◆ **TASK ITEM**:
Pick out and copy every line below that has the word "true".

☆ ☆ ☆ ☆ ☆ ☆ ☆

/-- One source of a window that this node reads or merges: verified, then merged, and deposited (R230, R231). -/
def State.winSource (s : State) (r : Fin 2) (h : List Byte) (w : RingWin) (rec : List Byte) (joined : Bool) : State :=
  let cyc := be32At h 18
  let merges := s.merges r w cyc
  if !recFresh rec cyc || !(w.read || merges) then s
  else if s.recordTag r (frameKey h) cyc w.win (rec.take (w.n + 1)) ≠ rec.drop (w.n + 1) then s.winAuthFail r w.win
  else
    let s1 := if merges then s.winMerge r w rec (hdrCopy h) joined (isFrag h) else s
    if w.read && !s1.ring[r].got.contains w.win then s1.winDeposit r w.win rec w.n else s1

/-- Every window of a pass: records it carries whole, and records it completes by a join (R238). -/
def State.winSources (s : State) (r : Fin 2) (bs : List Byte) : State :=
  let start := areaStart bs
  let area := areaOf bs
  let copyB := hdrCopy bs
  let x0 := s.ring[r]
  let s1 := s.setRing r (joinAdd x0 copyB start area)
  (s1.ringWins r.val).foldl (fun t w =>
    match recOf start area w with
    | some rec => t.winSource r bs w rec false
    | none =>
      match joinRec x0 copyB w, joinRec t.ring[r] copyB w with
      | none, some rec => t.winSource r bs w rec true
      | _, _ => t) s1

/-! Own records (R228, R242, R243). -/

/-- The snapshot of a write window, from the first instance with an open gate that serves it. -/
def State.snapOf (s : State) (r : Fin 2) (key : Bool) (cyc : Nat) (q : StnRec) : Option Snapshot :=
  ((s.winEntries r true q.win).filterMap (fun p =>
    if s.gateOpen p.1 then
      match s.stagingRead p.2.1 (s.fwuStage p.2.1 p.2.2) q.n with
      | some d =>
        let body := toBe 1 (128 + cyc % 16) ++ d
        some (⟨q.win, p.1, body ++ s.recordTag r key cyc q.win body⟩ : Snapshot)
      | none => none
    else none)).head?

/-- The snapshots of every write window of the node for a cycle. -/
def State.takeSnaps (s : State) (r : Fin 2) (key : Bool) (cyc : Nat) : List Snapshot :=
  s.ring[r].recs.filterMap (fun q => s.snapOf r key cyc q)

/-- Place bytes at a frame offset into the part of an area that a pass carries. -/
def areaPut (start : Nat) (area : List Byte) (o : Nat) (bs : List Byte) : List Byte :=
  if o < start then overwrite area 0 ((bs.drop (start - o)).take area.length)
  else if o - start < area.length then overwrite area (o - start) (bs.take (area.length - (o - start)))
  else area

/-- VALID of a record in an area is sent as 0. -/
def areaInvalid (start : Nat) (area : List Byte) (o : Nat) : List Byte :=
  if start ≤ o ∧ o < start + area.length then overwrite area (o - start) [byteAt area (o - start) &&& 0x7F#8] else area

/-- Whether a record has a byte in the part of the area carried. -/
def recTouches (start : Nat) (area : List Byte) (o size : Nat) : Bool :=
  decide (start < o + size) && decide (o < start + area.length)

/-- Whether a record of an area stands placed by the twin: the devices are PAIRED and its STATUS arrives VALID in the
cycle of the pass (R412). -/
def State.twinPlaced (s : State) (cyc start : Nat) (area : List Byte) (off : Nat) : Bool :=
  s.flt.twin = .paired && decide (start ≤ off) && decide (off < start + area.length) &&
  recFresh [byteAt area (off - start)] cyc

☆ ☆ ☆ ☆ ☆ ☆ ☆

◆ **WRITTEN RESPONSE**:
      | none, some rec => t.winSource r bs w rec true
  ((s.winEntries r true q.win).filterMap (fun p =>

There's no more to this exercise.